By M H AHSSAN | INNLIVE
While the 'rape remark' controversy was raging on TV studios, #PaidMediaCan'tPullSalmanDown was trending high on Twitter for a considerable amount of time. It suggested that while media was seething in sanctimonious anger over Salman Khan's regressive comment, legion of his fans were solidly behind Bhai, registering their protest through social media and vowing to make his upcoming Eid release 'Sultan' the sultan of all Bollywood movies.
This presented a curious chasm. While a Bollywood superstar was rightly being criticized for trivializing violence against women, millions of his followers were taking umbrage at the criticism. For them, it was almost a personal affront.
Before we address this dichotomy, let's recall what the 51-year-old teenager actually said.
During an interview with INNLIVE, Salman made a 'casual' observation that the grueling training schedule for the movie made him feel like a 'raped' woman.
"While shooting, during those six hours, there'd be so much of lifting and thrusting on the ground involved. That was tough for me because if I was lifting, I'd have to lift the same 120-kilo guy 10 times for 10 different angles. And likewise, get thrown that many times on the ground... When I used to walk out of the ring, after the shoot, I used to feel like a raped woman. I couldn't walk straight".
Later in the interview, Salman even went on to say that he has left every vice, including cigarettes and coffee, except women. So this appeared to be a classic case of misogyny where a traumatic event with deep repercussions like rape was being compared to the physical exertions of a gym session. This is the first step towards 'making light of' and eventually establishing violence against women as a normative principle.
Now consider the way Salman's legion of dedicated fans have reacted. Far from being enraged that their screen idol has regressively and in a cavalier manner sought to equate the deep mental and physical scar of rape with the exertions of training in a gymnasium, they have (mostly) perceived the entire controversy as 'fake'.
The popular reaction can largely be divided into two parts.
According to some fans, their larger-than-life icon has been 'unfairly targeted by the media' for an entirely innocuous comment in search for easy TRPs. Bhai didn't mean it, of course. In other words, Salman here is the 'victim'.
In the eyes of the other, mostly male section, Salman's popularity is sure to soar even higher than before because only he has the balls to say what everybody knows is the truth. Doesn't a backbreaking session at the gym leave you feeling as if you have been raped?
In other words, far from being the perpetrator of a depraved comment, Salman Khan is that alpha male who has been wronged and victimized by a media eager to cash in on a controversy. And fans are ready to show solidarity with their victimized hero by flooding the theatres when the movie is released.
And we would be utterly wrong to blame the fans for their perception. They didn't descend from Mars. They are us, they might even be you.

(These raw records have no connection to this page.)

/-! ## Decode: words written out from the encodings of R76 (fields of R71), one for every row -/

theorem test_decode_display :
    decodeWord 0x00E0 = some .cls ∧ decodeWord 0b1101_0001_0010_0101 = some (.drw 1 2 5) := by decide
theorem test_decode_flow :
    decodeWord 0x00EE = some .ret ∧ decodeWord 0b0001_1010_1011_1100 = some (.jp 0xABC) ∧
    decodeWord 0x220C = some (.call 0x20C) ∧ decodeWord 0x3342 = some (.seImm 3 0x42) ∧
    decodeWord 0x4343 = some (.sneImm 3 0x43) ∧ decodeWord 0x5120 = some (.seReg 1 2) ∧
    decodeWord 0x9120 = some (.sneReg 1 2) ∧ decodeWord 0xBF01 = some (.jpV0 0xF01) := by decide
theorem test_decode_alu_loads :
    decodeWord 0b0110_1010_0101_1100 = some (.ldImm 0xA 0x5C) ∧ decodeWord 0x7002 = some (.addImm 0 2) ∧
    decodeWord 0x8010 = some (.ldReg 0 1) ∧ decodeWord 0xC30F = some (.rnd 3 0x0F) := by decide
theorem test_decode_alu_regs :
    decodeWord 0x8011 = some (.or 0 1) ∧ decodeWord 0x8012 = some (.and 0 1) ∧ decodeWord 0x8013 = some (.xor 0 1) ∧
    decodeWord 0x8F14 = some (.addReg 0xF 1) ∧ decodeWord 0x8015 = some (.sub 0 1) ∧
    decodeWord 0x80F6 = some (.shr 0 0xF) ∧ decodeWord 0x8017 = some (.subn 0 1) ∧
    decodeWord 0x8FFE = some (.shl 0xF 0xF) := by decide
theorem test_decode_index :
    decodeWord 0xA123 = some (.ldI 0x123) ∧ decodeWord 0b1111_0010_0001_1110 = some (.addIVx 2) ∧
    decodeWord 0xF029 = some (.ldFVx 0) ∧ decodeWord 0xF233 = some (.ldBVx 2) ∧
    decodeWord 0xF155 = some (.ldMemVx 1) ∧ decodeWord 0xFF65 = some (.ldVxMem 0xF) := by decide
theorem test_decode_timers_keypad :
    decodeWord 0xE29E = some (.skp 2) ∧ decodeWord 0b1110_0000_1010_0001 = some (.sknp 0) ∧
    decodeWord 0xF107 = some (.ldVxDt 1) ∧ decodeWord 0xF20A = some (.ldVxK 2) ∧
    decodeWord 0xF015 = some (.ldDtVx 0) ∧ decodeWord 0xF018 = some (.ldStVx 0) := by decide
/-- E3 and E4. -/
theorem test_decode_no_entry :
    [0x01E0, 0x00E1, 0x0000, 0x0123, 0x5121, 0x8128, 0x812F, 0x9121, 0xE19F, 0xF100, 0xF156].map decodeWord =
      List.replicate 11 none := by decide
theorem test_decode_bytes_big_endian :
    decode [0x60, 0x2A, 0x99] = .ok (.ldImm 0 0x2A, [0x99]) ∧ decode [0x60] = .error (.tooShort 1) ∧
    decode [0x80, 0x08] = .error (.noEntry 0x8008) := by decide
theorem test_decodeTableWord : decodeTableWord 16 0xD125 = some (.drw 1 2 5) ∧ decodeTableWord 16 0x5121 = none := by
  decide
theorem test_withFetchWord_runs_it_first : after State.reset 0x6005 (fun t => (reg t 0, t.pc)) = some (5, 0x202) := by
  decide

/-! ## Display -/

/-- D1. -/
theorem test_cls :
    after { withRegs [(0xF, 0x33)] with fb := onePixel 3 5 } 0x00E0 (fun t => (pixel t.fb 3 5, reg t 0xF, t.frameChanged))
      = some (false, 0x33, true) := by decide
/-- D12: only a change from 1 to 0 is a collision. -/
theorem test_drw_no_collision :
    after { poke State.reset 0x300 0x40 with fb := onePixel 0 0, i := 0x300 } 0xD011
      (fun t => (pixel t.fb 0 0, pixel t.fb 0 1, reg t 0xF)) = some (true, true, 0) := by decide
/-- D9. -/
theorem test_drw_mem_range :
    after { State.reset with i := 0xFFE } 0xD003 (fun t => t.fault) =
      some (some ⟨.memRange, 0x200, some 0xD003, some 0x1000⟩) := by decide
/-- D13, and the last pixel. -/
theorem test_get : getPixel State.reset 64 0 = .error .pixelRange ∧ getPixel State.reset 63 31 = .ok false := by decide

/-! ## Control flow -/

/-- C1, C2. -/
theorem test_jp : after State.reset 0x1ABC (·.pc) = some 0xABC ∧ after State.reset 0x1201 (·.pc) = some 0x201 := by
  decide
/-- C3. -/
theorem test_call :
    after { State.reset with pc := 0x204 } 0x220C (fun t => (t.stack[0], t.sp.val, t.pc)) =
      some (0x206, 1, 0x20C) := by decide
/-- C4. -/
theorem test_call_overflow :
    after { State.reset with sp := 16 } 0x2300 (fun t => (t.fault, t.sp.val)) =
      some (some ⟨.stackOverflow, 0x200, some 0x2300, none⟩, 16) := by decide
/-- C6. -/
theorem test_ret :
    after { State.reset with sp := 2, stack := (State.reset.stack.set 0 0x20A).set 1 0x300 } 0x00EE
      (fun t => (t.sp.val, t.pc, t.stack[1])) = some (1, 0x300, 0x300) := by decide
/-- C5. -/
theorem test_ret_underflow :
    after State.reset 0x00EE (fun t => t.fault) = some (some ⟨.stackUnderflow, 0x200, some 0x00EE, none⟩) := by decide
/-- C7. -/
theorem test_seImm :
    after (withRegs [(3, 0x42)]) 0x3342 (·.pc) = some 0x204 ∧ after (withRegs [(3, 0x42)]) 0x3343 (·.pc) = some 0x202 := by
  decide
/-- C8. -/
theorem test_sneImm :
    after (withRegs [(3, 0x42)]) 0x4342 (·.pc) = some 0x202 ∧ after (withRegs [(3, 0x42)]) 0x4343 (·.pc) = some 0x204 := by
  decide
/-- C9, C10. -/
theorem test_seReg :
    after (withRegs [(1, 7), (2, 7)]) 0x5120 (·.pc) = some 0x204 ∧
    after (withRegs [(1, 7), (2, 8)]) 0x5120 (·.pc) = some 0x202 := by decide
/-- C9, C10. -/
theorem test_sneReg :
    after (withRegs [(1, 7), (2, 7)]) 0x9120 (·.pc) = some 0x202 ∧
    after (withRegs [(1, 7), (2, 8)]) 0x9120 (·.pc) = some 0x204 := by decide
/-- C14, C16. -/
theorem test_jpV0 :
    after (withRegs [(0, 0xFF)]) 0xBF01 (·.pc) = some 0x1000 ∧
    after (withRegs [(0, 1), (5, 0x99)]) 0xB200 (·.pc) = some 0x201 := by decide

/-! ## ALU -/

/-- A1. -/
theorem test_ldImm : after State.reset 0x6A5C (fun t => (reg t 0xA, t.pc)) = some (0x5C, 0x202) := by decide
/-- A2. -/
theorem test_addImm :
    after (withRegs [(0, 0xFF), (0xF, 0x55)]) 0x7002 (fun t => (reg t 0, reg t 0xF)) = some (1, 0x55) := by decide

/-- The start state of A3. -/
def logicStart : State := withRegs [(0, 0x0F), (1, 0xF0), (0xF, 0x55)]

/-- A3. -/
theorem test_or : after logicStart 0x8011 (fun t => (reg t 0, reg t 0xF)) = some (0xFF, 0x55) := by decide
/-- A3. -/
theorem test_and : after logicStart 0x8012 (fun t => (reg t 0, reg t 0xF)) = some (0x00, 0x55) := by decide
/-- A3. -/
theorem test_xor : after logicStart 0x8013 (fun t => (reg t 0, reg t 0xF)) = some (0xFF, 0x55) := by decide
/-- A3. -/
theorem test_ldReg : after logicStart 0x8010 (fun t => (reg t 0, reg t 0xF)) = some (0xF0, 0x55) := by decide
/-- A7: old VF is the operand. -/
theorem test_addReg :
    after (withRegs [(0, 0x10), (0xF, 0xF0)]) 0x80F4 (fun t => (reg t 0, reg t 0xF)) = some (0, 1) := by decide
/-- A6: the flag overwrites the result. -/
theorem test_addReg_into_vF : after (withRegs [(0, 1), (0xF, 0xFF)]) 0x8F04 (fun t => reg t 0xF) = some 1 := by decide
/-- A10. -/
theorem test_sub_borrow :
    after (withRegs [(1, 1)]) 0x8015 (fun t => (reg t 0, reg t 0xF)) = some (0xFF, 0) := by decide
/-- A9: strictly greater. -/
theorem test_sub_equal :
    after (withRegs [(0, 9), (1, 9), (0xF, 7)]) 0x8015 (fun t => (reg t 0, reg t 0xF)) = some (0, 0) := by decide
/-- A16. -/
theorem test_subn :
    after (withRegs [(0, 3), (1, 0xA)]) 0x8017 (fun t => (reg t 0, reg t 0xF)) = some (7, 1) := by decide
/-- A12. -/
theorem test_shr_ignores_y : after (withRegs [(0, 0xFF)]) 0x80F6 (fun t => (reg t 0, reg t 0xF)) = some (0x7F, 1) := by
  decide
/-- A13. -/
theorem test_shr_vF : after (withRegs [(0xF, 2)]) 0x8F06 (fun t => reg t 0xF) = some 0 := by decide
/-- A14. -/
theorem test_shl : after (withRegs [(0, 0x7F)]) 0x800E (fun t => (reg t 0, reg t 0xF)) = some (0xFE, 0) := by decide
/-- A15. -/
theorem test_shl_vF : after (withRegs [(0xF, 0x81)]) 0x8FFE (fun t => reg t 0xF) = some 1 := by decide
/-- A19: with the mask 0 the result is 0 for any draw. -/
theorem test_rnd_mask_zero (b : Byte) : b &&& 0 = 0 := by simp
/-- A19 on the machine: PC moves and one draw is consumed. -/
theorem test_rnd : after State.reset 0xC300 (fun t => (t.pc, t.draws)) = some (0x202, 1) := by decide

/-! ## Index and memory -/

/-- M1. -/
theorem test_ldI : after State.reset 0xA123 (·.i) = some 0x123 := by decide
/-- M3. -/
theorem test_addIVx :
    after { withRegs [(0, 1), (0xF, 9)] with i := 0xFFFF } 0xF01E (fun t => (t.i, reg t 0xF)) = some (0, 9) := by decide
/-- M5. -/
theorem test_ldFVx : after (withRegs [(0, 0xFF)]) 0xF029 (·.i) = some 0x54B := by decide
/-- M6. -/
theorem test_ldBVx :
    after { withRegs [(0, 0x9C)] with i := 0x300 } 0xF033
      (fun t => (readByte t 0x300, readByte t 0x301, readByte t 0x302, t.i)) = some (1, 5, 6, 0x300) := by decide
/-- M9. -/
theorem test_ldBVx_mem_range :
    after { withRegs [(0, 1)] with i := 0xFFE } 0xF033 (fun t => (t.fault, readByte t 0xFFE)) =
      some (some ⟨.memRange, 0x200, some 0xF033, some 0x1000⟩, 0) := by decide
/-- M10. -/
theorem test_ldMemVx :
    after { withRegs [(0, 1), (1, 2), (2, 3)] with i := 0x400 } 0xF155
      (fun t => (readByte t 0x400, readByte t 0x401, readByte t 0x402, t.i)) = some (1, 2, 0, 0x400) := by decide
/-- M13. -/
theorem test_ldMemVx_mem_range :
    after { withRegs [(0, 1)] with i := 0xFF1 } 0xFF55 (fun t => (t.fault, readByte t 0xFF1)) =
      some (some ⟨.memRange, 0x200, some 0xFF55, some 0x1000⟩, 0) := by decide
/-- M14 in part, FONT default. -/
theorem test_ldVxMem :
    after { State.reset with i := 0x050 } 0xFF65 (fun t => (reg t 0, reg t 5, reg t 0xF, t.i)) =
      some (0xF0, 0x20, 0xF0, 0x050) := by decide
/-- M15: the lowest offending address can be `I` itself. -/
theorem test_ldVxMem_mem_range :
    after { State.reset with i := 0x2000 } 0xF065 (fun t => t.fault) =
      some (some ⟨.memRange, 0x200, some 0xF065, some 0x2000⟩) := by decide

/-! ## Timers and keypad -/

/-- T6. -/
theorem test_skp : after (press 5 (withRegs [(0, 5)])) 0xE09E (·.pc) = some 0x204 := by decide
/-- T8. -/
theorem test_skp_key_range :
    after (withRegs [(0, 0x10)]) 0xE09E (fun t => t.fault) =
      some (some ⟨.keyRange, 0x200, some 0xE09E, some 0x10⟩) := by decide
/-- T6, T7. -/
theorem test_sknp :
    after (press 5 (withRegs [(0, 5)])) 0xE0A1 (·.pc) = some 0x202 ∧
    after (withRegs [(0, 5)]) 0xE0A1 (·.pc) = some 0x204 := by decide
/-- T1. -/
theorem test_ldVxDt : after { State.reset with dt := 3 } 0xF007 (fun t => (reg t 0, t.dt)) = some (3, 2) := by decide
/-- T9. -/
theorem test_ldVxK_waits :
    after { State.reset with dt := 3 } 0xF00A (fun t => (t.pc, reg t 0, t.dt, t.frameChanged)) =
      some (0x200, 0, 2, false) := by decide
/-- T10. -/
theorem test_ldVxK_lowest :
    after (press 7 (press 0xB State.reset)) 0xF20A (fun t => (reg t 2, t.pc)) = some (7, 0x202) := by decide
/-- T2. -/
theorem test_ldDtVx : after (withRegs [(0, 5)]) 0xF015 (·.dt) = some 4 := by decide
/-- T4. -/
theorem test_ldStVx : after (withRegs [(0, 1)]) 0xF018 (fun t => (t.st, t.soundExpired)) = some (0, true) := by decide
/-- T5: a direct write of 0 is not an expiry. -/
theorem test_ldStVx_zero :
    after { State.reset with st := 7 } 0xF018 (fun t => (t.st, t.soundExpired)) = some (0, false) := by decide

/-! ## The cycle -/

/-- Y2: an odd PC is no fault. -/
theorem test_odd_pc : after { State.reset with pc := 0x201 } 0x6007 (fun t => (reg t 0, t.pc)) = some (7, 0x203) := by
  decide
/-- Y4. -/
theorem test_fetch_range :
    (nextOf (step { State.reset with pc := 0xFFF })).map (·.fault) = some (some ⟨.fetchRange, 0xFFF, none, none⟩) := by
  decide
/-- Y9: a faulting cycle counts no timer. -/
theorem test_illegal_keeps_dt :
    after { State.reset with dt := 5 } 0x8008 (fun t => (t.dt, t.fault)) =
      some (5, some ⟨.illegalOpcode, 0x200, some 0x8008, none⟩) := by decide
/-- Y8. -/
theorem test_halted_has_no_step : (nextOf (step { State.reset with halted := true })).isNone = true := by decide
/-- The codes of R211. -/
theorem test_cause_codes :
    [Cause.illegalOpcode, .fetchRange, .memRange, .stackOverflow, .stackUnderflow, .keyRange].map causeCode =
      [1, 2, 3, 4, 5, 6] := by decide

/-! ## Witnesses: states and operands that meet the hypotheses of each statement, at the boundaries of its clauses -/

/-- The reset state with the word `w` at PC. -/
def loaded (w : Nat) : State := State.reset.withFetchWord 16 w

/-- A memory that lists one byte. -/
def oneByte : Memory := [(0x300, 1)]

/-- A halted state that meets the invariant. -/
def haltedState : State := haltedWith State.reset ⟨.illegalOpcode, 0x200, some 0, none⟩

In fact, by concluding that those who have to come to defend Salman are some sort of 'criminals' or 'hypocrites', the media is being part of the problem. It takes active part in propagating daily misogyny. It miserably fails to challenge the various ways in which patriarchy as a social system associates manhood and masculinity with dominance and control (consider the abundance of sexist TV commercials) because more often than not, men are the primary focus of attention in most cultural spaces.
And yet, the media takes a holier-than-thou stand when those internalized patriarchal mores are expressed in uncomfortable ways.
When Salman Khan made that blasé remark about 'rape', the 51-year-old superstar at the height of his fame was accurately describing the popular perception about the deprivation of women's bodily sovereignty that usually leave lifelong scars.
In their seminal thesis Rape Trauma Syndrome, psychiatrist Ann Wolbert Burgess and sociologist Lynda Lytle Holmstrom, as far back in 1974, showed how the psychological trauma experienced by a rape includes disruptions to normal physical, emotional, cognitive, and interpersonal behavior. Collectively called RTS, these are a cluster of psychological and physical signs, symptoms and reactions common to most rape victims immediately following and for months or years after a rape.
So just instinctively blaming the people who are defending Salman won't do. We should also challenge the innumerable ways in which male domination is pushed down our throats to such an extent that we have internalized it as the 'normal'.
Women are a joke, girls are a joke, rape is a joke, the degradation of women is perhaps the most hilarious joke ever.
If rape -which signifies male control over the sexual and reproductive uses of women's bodies as a central defining element of patriarchy - can be turned into a jocular remark by hero number one and if legions of his fans swear that it isn't anything but 'normal' then it points to a deep rot in our psyche that we must address. Merely blaming and shaming them misses the point by a mile.